## What you have to do
Every line below should be duplicated exactly.

## Materials provided
/-- One that needs an authorisation is performed when its container passes. -/
theorem execLcyTransition_of_authorised (hlen : p.params.length = 3272) (hfull : u16 p.params 2 = 3268)
    (hauth : transitionAuth t.lcyState (u8 p.params 0) = true) : execLcyTransition good s =
      .next (match t.conFault 2 (p.params.drop 4) (authPayload 1 (u8 p.params 0) 0 (zeros 32)) with
        | some r => fail p stBadParam 4 r t
        | none => doTransition good (u8 p.params 0) p (acceptCon (p.params.drop 4) t)) := by
  refine (interpret_given _ given).trans (congrArg _ ?_)
  have header : ¬p.params.length < 4 := by omega
  have other : ¬(u8 p.params 0 == t.lcyState) = true := by simpa using hnew.symm
  have listed : ¬(!transitionKnown t.lcyState (u8 p.params 0)) = true := by simp [hknown]
  have whole : ¬(u16 p.params 2 != 3268) = true := by simp [hfull]
  refine (if_neg header).trans ((checked_ok _ _ _ _ _ (by simp [hfull, hlen]) (by simp [hto, hkey, hfull])).trans ?_)
  refine (if_neg other).trans ((if_neg listed).trans ?_)
  rw [hallowed]
  exact (if_pos hauth).trans (if_neg whole)

end

/-! ### Settings (R939, R940, R959) -/

theorem atOffset_all (o : Nat) (l : List (Nat × Bool)) : (atOffset o l).all (·.2) = l.all (·.2) := by
  simp [atOffset, List.all_map, Function.comp_def]

section
variable {s t : State} {p : Packet} (good : Bool) (given : Given 0x0C03 p s t) (hnone : u16 p.params 2 = 0) (hopen : t.lcyState < 3)
include given hnone hopen

/-- Before the device is deployed a group is written without an authorisation. -/
theorem execOtpSettingsWrite_of_group (hgroup : inR (u8 p.params 0) 1 9 = true ∨ u8 p.params 0 = 11) (hgen : u8 p.params 1 = 0)
    (hlen : p.params.length = 4 + t.payloadSize (u8 p.params 0))
    (hfields : (groupFields (u8 p.params 0) (slice p.params 4 (t.payloadSize (u8 p.params 0)))).all (·.2) = true)
    (hfree : t.settingsRefused (u8 p.params 0) 0 = none) :
    execOtpSettingsWrite good s = .next (writeGroup good (u8 p.params 0) (slice p.params 4 (t.payloadSize (u8 p.params 0))) p t) := by
  refine (interpret_given _ given).trans (congrArg _ ?_)
  have header : ¬p.params.length < 4 := by omega
  have range : (inR (u8 p.params 0) 1 11 || u8 p.params 0 == 0x20) = true := by
    rcases hgroup with h | h
    · simp only [inR, Bool.and_eq_true, decide_eq_true_eq] at h
      simp [inR, h.1, show u8 p.params 0 ≤ 11 by omega]
    · rw [h]; decide
  have nohash : (u8 p.params 0 == 0x20) = false := by
    rcases hgroup with h | h
    · simp only [inR, Bool.and_eq_true, decide_eq_true_eq] at h
      exact beq_false_of_ne (by omega)
    · rw [h]; decide
  have nokey : (u8 p.params 0 == 10) = false := by
    rcases hgroup with h | h
    · simp only [inR, Bool.and_eq_true, decide_eq_true_eq] at h
      exact beq_false_of_ne (by omega)
    · rw [h]; decide
  have unlocked : decide (3 ≤ t.lcyState) = false := decide_eq_false (by omega)
  refine (if_neg header).trans ?_
  rw [nohash, Bool.or_false] at range
  simp only [List.find?_cons, range, nohash, nokey, unlocked, hgen, hnone, Bool.not_true, Bool.false_eq_true, if_false, beq_self_eq_true,
    List.find?_nil, Bool.or_false, Bool.or_self]
  refine (checked_ok _ _ _ _ _ hlen ((atOffset_all _ _).trans hfields)).trans ?_
  simp only [hfree, Bool.false_and, Bool.false_eq_true, if_false]

/-- A trust hash is 32 bytes, and its generation names its place. -/
theorem execOtpSettingsWrite_of_hash (hgroup : u8 p.params 0 = 0x20) (hgen : inR (u8 p.params 1) 1 12 = true) (hlen : p.params.length = 36)
    (hfree : t.settingsRefused 0x20 (u8 p.params 1) = none) :
    execOtpSettingsWrite good s = .next (writeHash good (u8 p.params 1) (slice p.params 4 32) p t) := by
  refine (interpret_given _ given).trans (congrArg _ ?_)
  have header : ¬p.params.length < 4 := by omega
  have unlocked : decide (3 ≤ t.lcyState) = false := decide_eq_false (by omega)
  have size : t.payloadSize 0x20 = 32 := rfl
  refine (if_neg header).trans ?_
  simp only [List.find?_cons, hgroup, unlocked, hgen, hnone, size, beq_self_eq_true, Bool.or_true, Bool.not_true, Bool.false_eq_true, if_false,
    if_true, List.find?_nil, Bool.true_or]
  refine (checked_ok _ _ _ _ _ hlen rfl).trans ?_
  simp only [hfree]

end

## Reply to the exercise
/-- One that needs an authorisation is performed when its container passes. -/
theorem execLcyTransition_of_authorised (hlen : p.params.length = 3272) (hfull : u16 p.params 2 = 3268)
    (hauth : transitionAuth t.lcyState (u8 p.params 0) = true) : execLcyTransition good s =
      .next (match t.conFault 2 (p.params.drop 4) (authPayload 1 (u8 p.params 0) 0 (zeros 32)) with
        | some r => fail p stBadParam 4 r t
        | none => doTransition good (u8 p.params 0) p (acceptCon (p.params.drop 4) t)) := by
  refine (interpret_given _ given).trans (congrArg _ ?_)
  have header : ¬p.params.length < 4 := by omega
  have other : ¬(u8 p.params 0 == t.lcyState) = true := by simpa using hnew.symm
  have listed : ¬(!transitionKnown t.lcyState (u8 p.params 0)) = true := by simp [hknown]
  have whole : ¬(u16 p.params 2 != 3268) = true := by simp [hfull]
  refine (if_neg header).trans ((checked_ok _ _ _ _ _ (by simp [hfull, hlen]) (by simp [hto, hkey, hfull])).trans ?_)
  refine (if_neg other).trans ((if_neg listed).trans ?_)
  rw [hallowed]
  exact (if_pos hauth).trans (if_neg whole)

end

/-! ### Settings (R939, R940, R959) -/

theorem atOffset_all (o : Nat) (l : List (Nat × Bool)) : (atOffset o l).all (·.2) = l.all (·.2) := by
  simp [atOffset, List.all_map, Function.comp_def]

section
variable {s t : State} {p : Packet} (good : Bool) (given : Given 0x0C03 p s t) (hnone : u16 p.params 2 = 0) (hopen : t.lcyState < 3)
include given hnone hopen

/-- Before the device is deployed a group is written without an authorisation. -/
theorem execOtpSettingsWrite_of_group (hgroup : inR (u8 p.params 0) 1 9 = true ∨ u8 p.params 0 = 11) (hgen : u8 p.params 1 = 0)
    (hlen : p.params.length = 4 + t.payloadSize (u8 p.params 0))
    (hfields : (groupFields (u8 p.params 0) (slice p.params 4 (t.payloadSize (u8 p.params 0)))).all (·.2) = true)
    (hfree : t.settingsRefused (u8 p.params 0) 0 = none) :
    execOtpSettingsWrite good s = .next (writeGroup good (u8 p.params 0) (slice p.params 4 (t.payloadSize (u8 p.params 0))) p t) := by
  refine (interpret_given _ given).trans (congrArg _ ?_)
  have header : ¬p.params.length < 4 := by omega
  have range : (inR (u8 p.params 0) 1 11 || u8 p.params 0 == 0x20) = true := by
    rcases hgroup with h | h
    · simp only [inR, Bool.and_eq_true, decide_eq_true_eq] at h
      simp [inR, h.1, show u8 p.params 0 ≤ 11 by omega]
    · rw [h]; decide
  have nohash : (u8 p.params 0 == 0x20) = false := by
    rcases hgroup with h | h
    · simp only [inR, Bool.and_eq_true, decide_eq_true_eq] at h
      exact beq_false_of_ne (by omega)
    · rw [h]; decide
  have nokey : (u8 p.params 0 == 10) = false := by
    rcases hgroup with h | h
    · simp only [inR, Bool.and_eq_true, decide_eq_true_eq] at h
      exact beq_false_of_ne (by omega)
    · rw [h]; decide
  have unlocked : decide (3 ≤ t.lcyState) = false := decide_eq_false (by omega)
  refine (if_neg header).trans ?_
  rw [nohash, Bool.or_false] at range
  simp only [List.find?_cons, range, nohash, nokey, unlocked, hgen, hnone, Bool.not_true, Bool.false_eq_true, if_false, beq_self_eq_true,
    List.find?_nil, Bool.or_false, Bool.or_self]
  refine (checked_ok _ _ _ _ _ hlen ((atOffset_all _ _).trans hfields)).trans ?_
  simp only [hfree, Bool.false_and, Bool.false_eq_true, if_false]

/-- A trust hash is 32 bytes, and its generation names its place. -/
theorem execOtpSettingsWrite_of_hash (hgroup : u8 p.params 0 = 0x20) (hgen : inR (u8 p.params 1) 1 12 = true) (hlen : p.params.length = 36)
    (hfree : t.settingsRefused 0x20 (u8 p.params 1) = none) :
    execOtpSettingsWrite good s = .next (writeHash good (u8 p.params 1) (slice p.params 4 32) p t) := by
  refine (interpret_given _ given).trans (congrArg _ ?_)
  have header : ¬p.params.length < 4 := by omega
  have unlocked : decide (3 ≤ t.lcyState) = false := decide_eq_false (by omega)
  have size : t.payloadSize 0x20 = 32 := rfl
  refine (if_neg header).trans ?_
  simp only [List.find?_cons, hgroup, unlocked, hgen, hnone, size, beq_self_eq_true, Bool.or_true, Bool.not_true, Bool.false_eq_true, if_false,
    if_true, List.find?_nil, Bool.true_or]
  refine (checked_ok _ _ _ _ _ hlen rfl).trans ?_
  simp only [hfree]

end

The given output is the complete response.